Heidi Allen, the Conservative MP who used her maiden speech in the Commons to damn the cuts and is a member of the committee, tells HuffPost UK: “We talk about being a 'One Nation' party, that we are here for everyone, but it doesn't feel like that to those hit by this.”

As it happens, two former Prime Ministers are on newspaper front pages today on the issue of poverty pay. Gordon Brown is splashed by the Mirror (he’s written them and the Guardian a piece) as he attacks Osborne’s “most insidious myth, increasingly pervasive, that the poor are workshy”. And Sir John Major makes the Telegraph splash for a speech attacking the ‘shocking’ inequality in Britain today. But No.10’s favourite kite-flyer (he floated EU emergency brakes last year only for it to be shot down) is not being critical of the PM, adding ‘idlers and scroungers exist’. He wants charities and the private sector to help. Wasn’t that the Big Society?


Not since Michael Fagan has so much attention focused on one man’s appearance before the Queen. Yes, today Jeremy Corbyn will attend his very first Privy Council meeting with Her Maj. Will he kneel? Will he kiss her hand? Former Cabinet ministers tell me he will have to do both in some form - there’s a stool to kneel on and you ‘brush her hand with your lips’ (I’m not making this up).

I suspect the Queen has a fondness for Jezza’s unspun ways - don’t forget Michael Foot was a good friend of the Queen Mother (on Remembrance Sunday, she told him his ‘donkey jacket’ was “a smart, sensible coat for a day like this”) - and will do her best to accommodate his Republicanism. Protocol’s one thing, but really good manners mean making your guest comfortable. Tony Benn revealed he kissed his own thumb rather than the Monarch’s hand.

Meanwhile, we learned yesterday that Corbyn finally had another long-awaited meeting with an important woman: Maria Eagle, his Shadow Defence Secretary. And at Shadow Cabinet, the Guardian reports Corbyn slapped down colleagues for speaking without clearing things with his office and not adhering to collective responsibility: a clear pop at Eagle for backing up Sir Nicholas Houghton over Trident.
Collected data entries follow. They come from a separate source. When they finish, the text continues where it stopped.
/-! ## The circuits from E (R51, R57, R159, R206) -/

/-- Cycling elements of a path in one plane (R55, R85). -/
def State.cyclingOf (s : State) (h : List Hop) : Nat := 2 * (h.filter fun x => s.cycling x.pos).length

/-- A circuit as it reads from its commit (R57). -/
def Ctx.commit (c : Ctx) (e : Nat) : Ctx :=
  { c with state := Cs.lit, route := c.placed, placed := none, epoch := Sys2Proof.Machine.sched e, eplan := e, litS := tai e % 2 ^ 32, check := some (e, 0),
           opened := [] }

/-- A moved circuit as it reads from its stage's commit (R57, R206). -/
def Ctx.moveTo (c : Ctx) (r e : Nat) : Ctx :=
  { c with state := if c.scheduled then Cs.held else Cs.belay, route := some r, placed := none, epoch := Sys2Proof.Machine.sched e, moves := satInc 16 c.moves, check := some (e, 0) }

/-- The context that a circuit of the incoming entry takes at E_sw (R51, R151, R159). -/
def SchCir.enter (x : SchCir) (entry e : Nat) (durs : List Nat) (lights : List Nat) (old : Ctx) : Ctx :=
  let i := x.rec_.output * 256 + x.slot
  let base : Ctx := { Ctx.idle with
    scheduled := true, pinned := x.rec_.pinned, tenant := x.rec_.tenant, input := x.rec_.input, sched := entry, lease := x.lease,
    grantIn := x.grantIn, grantOut := x.grantOut, reason := x.reason, gen := (old.gen + 1) % 65_536 }
  if x.state != 0 then { base with state := x.state, route := x.route, cycling := x.cycling }
  else match x.route with
    | none => { base with state := Cs.pending, ingress := sched e, ses := 32,
                          eplan := if x.slot = 0 then e + durs.sum else e + slotOfs durs x.slot }
    | some r =>
      if x.slot != 0 then { base with state := Cs.armed, placed := some r, eplan := e + slotOfs durs x.slot }
      else if lights.contains i then { (({ base with placed := some r } : Ctx).commit e) with cycling := x.cycling }
      else { base with state := Cs.failed, reason := Code.CIR_VERIFY_FAIL }

/-- The circuit table from E_sw (R51): the outgoing schedule's contexts IDLE, the incoming entry's in their place. -/
def State.swapCtxs (s : State) (w : Swap) (lights : List Nat) : Tbl Ctx :=
  let kept := s.cir.ctxs.map fun x => if x.2.scheduled then (x.1, { Ctx.idle with gen := (x.2.gen + 1) % 65_536 }) else x
  match w.target with
  | none => kept
  | some n =>
    let x := s.entry n
    x.circuits.foldl (fun m c =>
      let i := c.rec_.output * 256 + c.slot
      Tbl.put m i (c.enter n w.esw x.durs lights (Tbl.getD m i Ctx.idle))) kept
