-- ==== Sys2Proof/Machine/Fast.lean ====
section
/-!
DEFINITION. Sys2Proof/Machine/Fast.lean: host access to the fast-drive channels, the banks' control writes and strobes, and the emergency
close ("Fast drive, blankers and latches"). Channels, blankers and latches themselves stand in Machine/Fabric.lean.
-/
namespace Sys2Proof.Machine

/-- A refused FD write or ENABLE. -/
def State.fdRefuse (s : State) (t b code : Nat) : State := s.refuse (R.TILE_FD_BCTL_REFUSE t b) (Ev.fastDriveRefusal t) code

/-- An accepted one returns REFUSE to 0. -/
def State.fdTaken (s : State) (t b : Nat) : State := s.put (R.TILE_FD_BCTL_REFUSE t b) 0

/-- The channels of a bank (R304), as keys. -/
def bankChannels (t b : Nat) : List Nat := (List.range 512).map (fdKey t (512 * b) + ·)

/-- A host write of `TILE_FD_CODE_q` (R306, R309, R312): a pending shadow of a direct bank. It passes the arbiter through the engine that
owns the tile (R307). -/
def doFdCodeWrite (t : Fin 20) (q : Fin 8192) (v : Word) (s : State) : State :=
  let t := t.val
  let b := q.val / 512
  let k := fdKey t q.val
  let x := s.fdch k
  let code := bits v 9 0
  let range := bits v 16 16
  if s.flag (R.TILE_FD_BCTL_SRC t b) = false then s.fdRefuse t b Code.FD_NOT_DIRECT
  else if s.engineServes t = false then s
  else if range != x.rangeUse && !(code == 0 && x.active == 0) then s.fdRefuse t b Code.FD_RANGE_REFUSED
  else (s.setFd k { x with code := code, range := range, pend := some s.now }).fdTaken t b

/-- A host strobe of a bank at an instant: each shadow written at least 4 ns before loads (R306, R313). -/
def State.fdStrobe (s : State) (t b at_ : Nat) : State :=
  if s.flag (R.TILE_FD_BCTL_SRC t b) then
    (bankChannels t b).foldl (fun s k => match (s.fdch k).pend with
      | none => s
      | some n => if n + 4 ≤ at_ then (s.fdLoad k (s.fdch k).code (s.fdch k).range).1 else s) s
  else s

/-- A bank enabled or disabled, or its source changed, fences or frees its cells (R309, R482). -/
def State.fdFence (s0 s : State) (t b : Nat) : State :=
  let f (s : State) : Bool := !s.flag (R.TILE_FD_BCTL_ENABLE t b) || s.flag (R.TILE_FD_BCTL_SRC t b)
  if f s0 = f s then s else s0.crvChange s (bankCells t b)

/-- A write of `TILE_FD_BCTL_b` (R306, R311). STB strobes the bank at the first tick at least 4 ns after the write. -/
def fdCtlWrite (t b : Nat) (v : Word) (s0 : State) : State :=
  let a := R.TILE_FD_BCTL t b
  let was := s0.flag (R.TILE_FD_BCTL_ENABLE t b)
  if was && s0.rwcHit a v then s0.fdRefuse t b Code.FD_CFG_LOCKED
  else if was && !bit v 0 && !s0.flag (R.TILE_FD_BCTL_SRC t b) && s0.bankInUse t b then s0.fdRefuse t b Code.FD_BANK_IN_USE
  else
    let s := (s0.take a v).fdTaken t b
    let s := if was && !bit v 0 then (bankChannels t b).foldl (fun s k => s.setFd k { s.fdch k with pend := none }) s
      else if !was && bit v 0 then
        if (bankChannels t b).all fun k => (s.fdch k).code == 0 then
          (bankChannels t b).foldl (fun s k =>
            s.setFd k { s.fdch k with active := 0, rangeUse := (s.fdch k).range, pend := none }) s
        else (s.put (R.TILE_FD_BCTL_ENABLE t b) 0).fdRefuse t b Code.FD_CONFIG
      else s
    let s := s0.fdFence s t b
    if bit v 2 then (s.advanceTo (s.now + 4)).fdStrobe t b (s.now + 4) else s

def doFdBctlWrite (t : Fin 20) (b : Fin 16) (v : Word) (s : State) : State := fdCtlWrite t.val b.val v s
def doFdBankStrobe (t : Fin 20) (b : Fin 16) (v : Word) (s : State) : State := if bit v 2 then fdCtlWrite t.val b.val v s else s

/-- A write of `TILE_FD_STB` (R306): one strobe of every direct bank of the tile. -/
def doFdTileStrobe (t : Fin 20) (v : Word) (s : State) : State :=
  if bit v 0 then
    let s := s.advanceTo (s.now + 4)
    (List.range 16).foldl (fun s b => s.fdStrobe t.val b s.now) s
  else s

/-- `TILE_FD_STS`: DIRECT and RUN. -/
def State.fdSts (s : State) (t : Nat) : Word :=
  BitVec.ofNat 32 ((List.range 16).map fun b =>
    b2n (s.flag (R.TILE_FD_BCTL_SRC t b)) * 2 ^ (16 + b) + b2n (!s.fdHeld t b) * 2 ^ b).sum

/-- `TILE_FD_CODE_q`: PEND shows a host shadow and a PIN code that a frame in progress has computed. -/
def State.fdWord (s : State) (t q : Nat) : Word :=
  let x := s.fdch (fdKey t q)
  let loop := match (s.elem (tileFirst t + q / 2)).out with
    | none => false
    | some r => r.pinCode.isSome
  BitVec.ofNat 32 (b2n (x.pend.isSome || loop) * 2 ^ 31 + x.rangeUse % 2 * 2 ^ 30 + x.active % 1024 * 2 ^ 20 + x.range % 2 * 2 ^ 16 +
    x.code % 1024)

/-- The emergency close (R328): every latch of tiles 0 and 9 is pulsed by the hard-wired sequencers, the first group 60 ns after the
trigger; no open starts until the latches have been sensed and closed at the next start-up (R327). -/
def State.emergencyClose (s : State) : State :=
  let s := { s with fab.noOpen := true, nv.emergency := true }
  s.closeAll (List.range 2048) (s.now + 60) true

/-- VLATCH below 3.0 V for 1 µs, or VDD_TILE of tile 0 or 9 below its limit (R328). -/
def doEmergencyClose (s : State) : State := s.emergencyClose

end Sys2Proof.Machine
end

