/-- A control-domain reset begins (R4, R5, R138, R160, R212, R256, R380, R409, R514, R530): in service, in a start-up, which resumes at ROM, or
during the power-fail sequence, whose flush is abandoned. The running traverse is suspended. -/
def State.beginReset (s : State) (cause : Nat) : State :=
  if s.svc.por = false ∨ s.svc.ctrlReset = true ∨ s.stage = 0 ∨ s.stage = 7 then s
  else
    let s := (((s.noteReset cause).dropControl).dropHub).tilesAlone.suspendHead
    if s.stage = 6 ∨ s.stage = 8 then s else s.put R.GLB_BOOT_STAGE 1

/-- A soft reset whose instant has come begins (R470). -/
def State.resetDue (s : State) : State := match s.svc.resetAt with
  | none => s
  | some (at_, cause) => if at_ ≤ s.now then s.beginReset cause else s

/-- HUB_RST_N low for `width` ns (R4, R468, R529, R530): pulses below 100 ns are ignored, and the control domain stays in reset while it is
low. -/
def doWarmReset (width : Nat) (s : State) : State :=
  if width < 100 ∨ s.svc.por = false then s else { s.beginReset 1 with svc.rstRise := s.now + width }

/-! ## Failover (R471, R472) -/

/-- The active group is lost: a failover with a freeze of at most 100 µs where the standby group is ready, else a warm reset (R471). -/
def State.groupLost (s : State) (freeze : Nat) : State :=
  if s.ctrlUp = false ∨ s.svc.freezeEnd.isSome = true then s
  else if s.flag R.GLB_FW_0_STBY_READY then
    { s with svc.freezeEnd := some (s.now + min freeze 100_000), svc.outAt := s.now, evt.tileLostAt := s.get (whole R.EVT_TILE_LOST) }
  else s.beginReset 2

/-- The hub watchdog expires (R4, R471); `freeze` is how long the failover takes. -/
def doHubWatchdogExpiry (freeze : Nat) (s : State) : State := s.groupLost freeze

/-- A fatal fault of the active group (R471). -/
def doHubFatalFault (freeze : Nat) (s : State) : State := s.groupLost freeze

/-- The tile occurrences of an interval without the hub, in time order, with EV 12 where some were lost (R460). -/
def State.hubBack (s : State) : State :=
  let q := s.evt.tileQ
  let s : State := q.foldl (fun (s : State) x => s.record x.1 x.2) { s with evt.tileQ := [] }
  if s.evt.tileLostAt < s.get (whole R.EVT_TILE_LOST) then s.ev Ev.tileEventsLost else s

/-- The epochs of a class at which something waits for its verification. -/
def State.waitingEpochs (s : State) (cls : Bool) : List Nat :=
  let circuits := (s.cir.ctxs.filter fun x => x.2.waits && x.2.scheduled == cls).map (·.2.eplan)
  let stages := (s.trv.journal.filter fun t => t.slotScope == cls && t.timedNow).flatMap fun t => t.remaining.map fun k => (t.stage k).e
  let leaves := if cls then [] else s.cir.leaves.map (·.e)
  let swap := match s.sch.swap with
    | none => []
    | some w => if cls && !w.past then [w.esw] else []
  ((circuits ++ stages ++ leaves ++ swap).filter fun e => (s.trans cls e).isNone).eraseDups

/-- An epoch whose point of no return fell in the freeze and whose G0 has passed (R472): its circuits fail, its swap is lost, and stages and
circuits that leave go to a later epoch. -/
def State.missedEpoch (s : State) (cls : Bool) (e : Nat) : State :=
  let lost := (s.cir.ctxs.filter fun x => x.2.waits && x.2.scheduled == cls && x.2.eplan == e).map (·.1)
  let s := lost.foldl State.verifyFails s
  let s := match s.stageDue cls e, s.trv.journal with
    | some k, t :: _ => s.setHead (s.stageWaits t k (s.stageFrom t s.now))
    | _, _ => s
  let s := if cls then s else { s with cir.leaves := s.cir.leaves.map fun l => if l.e == e then { l with e := s.nextPers } else l }
  match s.sch.swap with
  | none => s
  | some w => if cls && w.esw == e && !w.past then s.swapEnds Code.SCH_SWAP_LOST true else s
What’s that hollow laughing sound you can hear? It’s shadow ministers remembering Corbyn’s loyalty to the party line in years gone by.


Watch Sir Simon Burns say that breastfeeding should only be allowed in the Commons once it is allowed for supermarket checkout staff


Theresa May is currently fighting on two fronts in the spending arena: pushing ahead with ‘more with less’ police reforms despite top cops’ unease, while at the same time resisting George Osborne’s demands for even deeper cuts to her budget.

Yesterday encapsulated her dual fight. In her speech to the Reform think tank, the Home Secretary basically said the cops had been crying wolf - or rather playing Chicken Licken - for years over cutbacks. Forces had slashed £1.5bn without ‘the roof falling in’, she said, and urged fresh mergers of firearms, cyber and financial crime units. The Mail splashes on TaxPayersAlliance claims that police chiefs are claiming £55k to move house. But Met chief Bernard Hogan-Howe later told the Home Affairs Committee warned that cutting 5,000 officers from his force would hit counter-terrorism, gang crime and even child protection inquiries.

As for her tussle with the Chancellor, May is still resisting his demand for cuts of 25% it seems. And in her speech she signalled why: “The Home Office is a Great Department of State. The Home Office has a greater effect on this country than any other department.” That battle ain’t over.


The Times and British Medical Journal have an excellent joint scoop. Groups of family doctors who control local NHS budgets have handed at least £2.4 billion of taxpayers’ money to organisations that their members own or work for.

Under reforms introduced by Andrew Lansley £67 billion is given to 211 GP-led clinical commissioning groups (CCGs) each year to buy services for local patients. Each group is run by a board made up of a majority of GPs with other medics and lay members.

Now, using Freedom of Information laws and public board papers, the Times and BMJ have discovered that 50 out of 151 CCGs had given at least one highly prized contract to enterprises in which members of their governing body had declared interests. The DoH says a national audit is under way, but it’s not a good look.